WHAT THE TASK ASKS: The lines from the top of the records below through the one containing "Obligations.ChecksumMismatchIsNotFatal := by" are to be transcribed exactly, and nothing else is to be added.

RECORD EXCERPTS:
=== Section Start ===

/-- Settles O31: the two frames share their first 30 bytes, and the extraction does not look at the
checksum flag. -/
theorem checksumMismatchIsNotFatal : Obligations.ChecksumMismatchIsNotFatal := by
  refine ⟨fun f g _ _ same => ?fields, fun s enough first second _ => ?emitted⟩
  case fields =>
    rw [← decodeFrame_take f, same, decodeFrame_take g]
  case emitted =>
    obtain ⟨noError, runs⟩ := extractRemovesAndEmitsOneFrame s enough first second
    exact ⟨_, runs, rfl, noError, fun on => if_pos on⟩

end Sys2Proof.Machine
end

section
/-! PROOFS of the statement on the update of `retained` and `avgFail` (42_averaging.md). -/

namespace Sys2Proof.Machine

/-! ### The measurement fields of `combine` (R112 to R115) -/

@[simp] theorem combineWith_measurement (f : U16 → U16 → U16) (r i : Reading) (x : Measurement) :
    (combineWith f r i).measurement x = f (r.measurement x) (i.measurement x) := by
  cases x <;> rfl

/-- `BOTHERR` and `HOLD`: an incoming Reading in error leaves the retained fields (R112, R114). -/
theorem combine_measurement_of_incoming_error (r : Reading) {i : Reading} (bad : i.isError = true)
    (x : Measurement) : (combine r i).measurement x = r.measurement x := by
  cases h : r.isError with
  | true => simp [combine, h, bad, combineBothErr]
  | false => simp [combine, h, bad, combineHold]

/-- `SNAP`: a good incoming Reading replaces the fields of a retained one in error (R113). -/
theorem combine_measurement_of_retained_error {r i : Reading} (bad : r.isError = true)
    (good : i.isError = false) (x : Measurement) :
    (combine r i).measurement x = i.measurement x := by
  simp [combine, bad, good, combineSnap]

/-- `MEAN`: two good Readings give the exact means, truncated (R115). -/
theorem combine_measurement_toNat_of_good {r i : Reading} (good : r.isError = false)
    (good' : i.isError = false) (x : Measurement) :
    ((combine r i).measurement x).toNat =
      ((r.measurement x).toNat + (i.measurement x).toNat) / 2 := by
  simp [combine, good, good', combineMean, mean16_toNat]

/-! ### The registers (R111, R119) -/

/-- With the engine present `AvgUpdate` writes `combine` to `retained` and its report to `avgFail`. -/
theorem State.average_of_avgEnable {s : State} (on : s.build.avgEnable = true) (i : Reading) :
    s.average i =
      { s with retained := combine s.retained i, avgFail := updateFailed s.retained i } := by
  simp [State.average, on]

/-- Inside `SYNC.EXTRACT` the averaging update is that of the emitted Reading (R111). -/
theorem Ran.extract_averages {s t : State} (h : Ran s .syncExtract t) :
    t.retained = (s.average t.rd).retained ∧ t.avgFail = (s.average t.rd).avgFail := by
  rw [h.eq_extract]
  exact ⟨rfl, rfl⟩

/-- Settles O39: the two error flags select the case of `combine` that the update writes to the
registers. -/
theorem updateOfTheRegistersFollowsTheFourCases :
    Obligations.UpdateOfTheRegistersFollowsTheFourCases := by
  refine ⟨fun s i on => ?update, fun s t h => (ran_of_exec h).extract_averages⟩
  rw [State.average_of_avgEnable on]
  refine ⟨rfl, fun bad bad' => ⟨?bothErr, ?_⟩, fun bad good => ⟨?snap, ?_⟩,
    fun good bad => ⟨?hold, ?_⟩, fun good good' => ⟨?mean, ?_⟩, combine_others s.retained i⟩
  case bothErr => exact combine_measurement_of_incoming_error s.retained bad'
  case snap => exact combine_measurement_of_retained_error bad good
  case hold => exact combine_measurement_of_incoming_error s.retained bad
  case mean => exact combine_measurement_toNat_of_good good good'
  all_goals simp [updateFailed, *]

end Sys2Proof.Machine
end

section
/-! PROOFS of the statements on the command encoder (43_encode.md). -/

namespace Sys2Proof.Machine

/-! ### Frame assembly (R126, R127) -/

theorem hi8_toNat (v : U16) : (hi8 v).toNat = v.toNat / 256 := by
  have := v.isLt
  simp only [hi8, BitVec.extractLsb'_toNat, Nat.shiftRight_eq_div_pow]
  omega

theorem lo8_toNat (v : U16) : (lo8 v).toNat = v.toNat % 256 := by
  simp [lo8]

/-- 16 bits hold the sum of up to 257 bytes exactly (R96, R127). -/
theorem checksum16_toNat_of_le (f : List Byte) {span : Nat} (small : span ≤ 257) :
    (checksum16 f span).toNat = ((f.take span).map BitVec.toNat).sum := by
  have bound := sum_bytes_le (f.take span)
  have count := List.length_take_le span f
  exact Nat.mod_eq_of_lt (show ((f.take span).map BitVec.toNat).sum < 2 ^ 16 by omega)

/-- The two bytes of a 16-bit value, high byte first, give the value (R53). -/
theorem hi8_mul_add_lo8_toNat (v : U16) : (hi8 v).toNat * 256 + (lo8 v).toNat = v.toNat := by
  rw [hi8_toNat, lo8_toNat]
  exact Nat.div_add_mod' _ _

/-- The checksum of a command frame's five leading bytes is their exact sum (R127). -/
theorem checksum16_five_toNat (a b c d e : Byte) :
    (checksum16 [a, b, c, d, e] 5).toNat =
      a.toNat + b.toNat + c.toNat + d.toNat + e.toNat := by
  rw [checksum16_toNat_of_le _ (by decide)]
  simp only [List.take, List.map, List.sum_cons, List.sum_nil]
  omega

/-- Settles O46: the operand and the checksum are split into their quotient and remainder by 256,
and the checksum of five bytes is their exact sum. -/
theorem commandFrameCarriesItsByteSum : Obligations.CommandFrameCarriesItsByteSum := by
  intro opcode operand
  refine ⟨rfl, rfl, hi8_toNat operand, lo8_toNat operand, ?sum⟩
  case sum =>
    rw [← hi8_toNat, ← lo8_toNat]
    exact (hi8_mul_add_lo8_toNat _).trans
      (checksum16_five_toNat 0x42 0x4D opcode (hi8 operand) (lo8 operand))

/-! ### The recognised and the unknown kinds (R128 to R133) -/

/-- A kind code is that of a recognised kind, or it has no table entry (R56). -/
theorem kindCode_cases (k : KindCode) : (∃ kind : Kind, k = kind.code) ∨ 5 ≤ k.toNat := by
  have codes : k.toNat = 0 ∨ k.toNat = 1 ∨ k.toNat = 2 ∨ k.toNat = 3 ∨ k.toNat = 4 ∨
      5 ≤ k.toNat := by omega
  obtain h | h | h | h | h | h := codes
  · exact .inl ⟨.requestData, BitVec.eq_of_toNat_eq h⟩
  · exact .inl ⟨.makePassive, BitVec.eq_of_toNat_eq h⟩
  · exact .inl ⟨.makeActive, BitVec.eq_of_toNat_eq h⟩
  · exact .inl ⟨.sleep, BitVec.eq_of_toNat_eq h⟩
  · exact .inl ⟨.wakeUp, BitVec.eq_of_toNat_eq h⟩
  · exact .inr h

/-- The code of a recognised kind selects the row that answers that kind's frame. -/
theorem exec_decodeKind_code (k : Kind) (s : State) :
    exec (decodeKind k.code) s = .next (s.answerEncoder (encodeKind k)) := by
  cases k <;> rfl

/-- A code without a table entry is answered by the error alone (R133). -/
theorem exec_decodeKind_of_five_le {k : KindCode} (unknown : 5 ≤ k.toNat) (s : State) :
    exec (decodeKind k) s =
      .next { s with encResult := some .unrecognizedCommand, draws := s.draws + 1 } := by
  rw [decodeKind_of_five_le k unknown]
  exact (Ran.encodeUnknown k unknown).exec_eq

/-- The answer to a recognised kind and the command outputs that show it, from its frame. -/
theorem exec_decodeKind_code_of_frame (k : Kind) {bytes : List Byte} {reply : Bool}
    {word : BitVec 56} (frame : encodeKind k = .frame bytes reply) (bits : cmdBits bytes = word)
    (s : State) :
    exec (decodeKind k.code) s = .next (s.answerEncoder (.frame bytes reply)) ∧
      (outputs s (s.answerEncoder (.frame bytes reply))).cmd =
        some { bytes := word, unknown := false, expectsReply := reply } := by
  subst bits
  exact ⟨frame ▸ exec_decodeKind_code k s, rfl⟩

/-- Settles O44: each kind's frame is assembled from its entry of the Command table. -/
theorem recognizedKindsEncodeTheirFrames : Obligations.RecognizedKindsEncodeTheirFrames := by
  intro s
  exact ⟨exec_decodeKind_code_of_frame .requestData (by decide) (by decide) s,
    exec_decodeKind_code_of_frame .makePassive (by decide) (by decide) s,
    exec_decodeKind_code_of_frame .makeActive (by decide) (by decide) s,
    exec_decodeKind_code_of_frame .sleep (by decide) (by decide) s,
    exec_decodeKind_code_of_frame .wakeUp (by decide) (by decide) s⟩

/-- Settles O45: the row runs on every code without a table entry, and its answer is the error. -/
theorem unknownKindProducesNoBytes : Obligations.UnknownKindProducesNoBytes := by
  intro s k unknown
  exact ⟨_, (Ran.encodeUnknown k unknown).exec_eq, rfl, rfl, rfl, rfl, rfl, rfl, rfl⟩

/-! ### Purity (R135) -/

/-- The answer to a kind code is the same in every state. -/
theorem exec_decodeKind_uniform (k : KindCode) :
    ∃ result, ∀ s, ∃ draws,
      exec (decodeKind k) s = .next { s with encResult := some result, draws := draws } := by
  obtain ⟨kind, rfl⟩ | unknown := kindCode_cases k
  · exact ⟨encodeKind kind, fun s => ⟨s.draws, exec_decodeKind_code kind s⟩⟩
  · exact ⟨.unrecognizedCommand, fun s => ⟨s.draws + 1, exec_decodeKind_of_five_le unknown s⟩⟩

/-- Settles O47: only the result and the draw counter are written, and the result is the kind's. -/
theorem encodeIsPure : Obligations.EncodeIsPure := by
  intro k s
  obtain ⟨result, answers⟩ := exec_decodeKind_uniform k
  obtain ⟨draws, runs⟩ := answers s
  refine ⟨_, runs, rfl, rfl, fun s' t' runs' => ?_⟩
  obtain ⟨draws', same⟩ := answers s'
  cases runs'.symm.trans same
  rfl

end Sys2Proof.Machine
end

section
/-! PROOFS of the statement on the standing request to close (60_exceptions.md). -/

namespace Sys2Proof.Machine

/-! ### The request is sticky (R17) -/

/-- A request to close that stands already is not changed by another one. -/
theorem State.requestClose_of_closeReq {s : State} (standing : s.closeReq = true) :
    s.requestClose = s := by
  rw [State.requestClose, ← standing]

/-- The frame of R17: `closeReq` is written by `RXFAIL` and `RESET` alone. -/
theorem Ran.closeReq_unchanged {i : Instr} {s t : State} (h : Ran s i t)
    (notRxfail : i ≠ .rxfail) (notReset : i ≠ .reset) : t.closeReq = s.closeReq := by
  cases h with
  | reset => exact absurd rfl notReset
  | rxfail => exact absurd rfl notRxfail
  | _ => rfl

theorem Ran.closeReq_of_rxfail {s t : State} (h : Ran s .rxfail t) : t.closeReq = true := by
  cases h; rfl

/-- Outside `RESET` the request stands afterwards where it stood before or `RXFAIL` made it. -/
theorem Ran.closeReq_iff {i : Instr} {s t : State} (h : Ran s i t) (notReset : i ≠ .reset) :
    t.closeReq = true ↔ s.closeReq = true ∨ i = .rxfail := by
  by_cases isRxfail : i = .rxfail
  · subst isRxfail
    simp [h.closeReq_of_rxfail]
  · simp [h.closeReq_unchanged isRxfail notReset, isRxfail]

/-! ### The request stops nothing (R144) -/

/-- No condition and no written value of an operation depends on `closeReq`: with the request made
beforehand the operation runs to the same state with the request made afterwards. -/
theorem Ran.requestClose {i : Instr} {s t : State} (h : Ran s i t) (notReset : i ≠ .reset) :
    Ran s.requestClose i t.requestClose := by
  cases h with
  | reset => exact absurd rfl notReset
  | rxfail => exact .rxfail
  | push b room => exact .push b room
  | syncWait selected => exact .syncWait selected
  | syncExtract selected => exact .syncExtract selected
  | syncDiscard selected => exact .syncDiscard selected
  | decode f selected => exact .decode f selected
  | decodeErr input selected => exact .decodeErr input selected
  | avgBothErr r i on selected => exact .avgBothErr r i on selected
  | avgSnap r i on selected => exact .avgSnap r i on selected
  | avgHold r i on selected => exact .avgHold r i on selected
  | avgMean r i on selected => exact .avgMean r i on selected
  | encodeRequestData => exact .encodeRequestData
  | encodeMakePassive => exact .encodeMakePassive
  | encodeMakeActive => exact .encodeMakeActive
  | encodeSleep => exact .encodeSleep
  | encodeWakeUp => exact .encodeWakeUp
  | encodeUnknown k unknown => exact .encodeUnknown k unknown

=== Section End ===

EXERCISE RESPONSE:
/-- Settles O31: the two frames share their first 30 bytes, and the extraction does not look at the
checksum flag. -/
theorem checksumMismatchIsNotFatal : Obligations.ChecksumMismatchIsNotFatal := by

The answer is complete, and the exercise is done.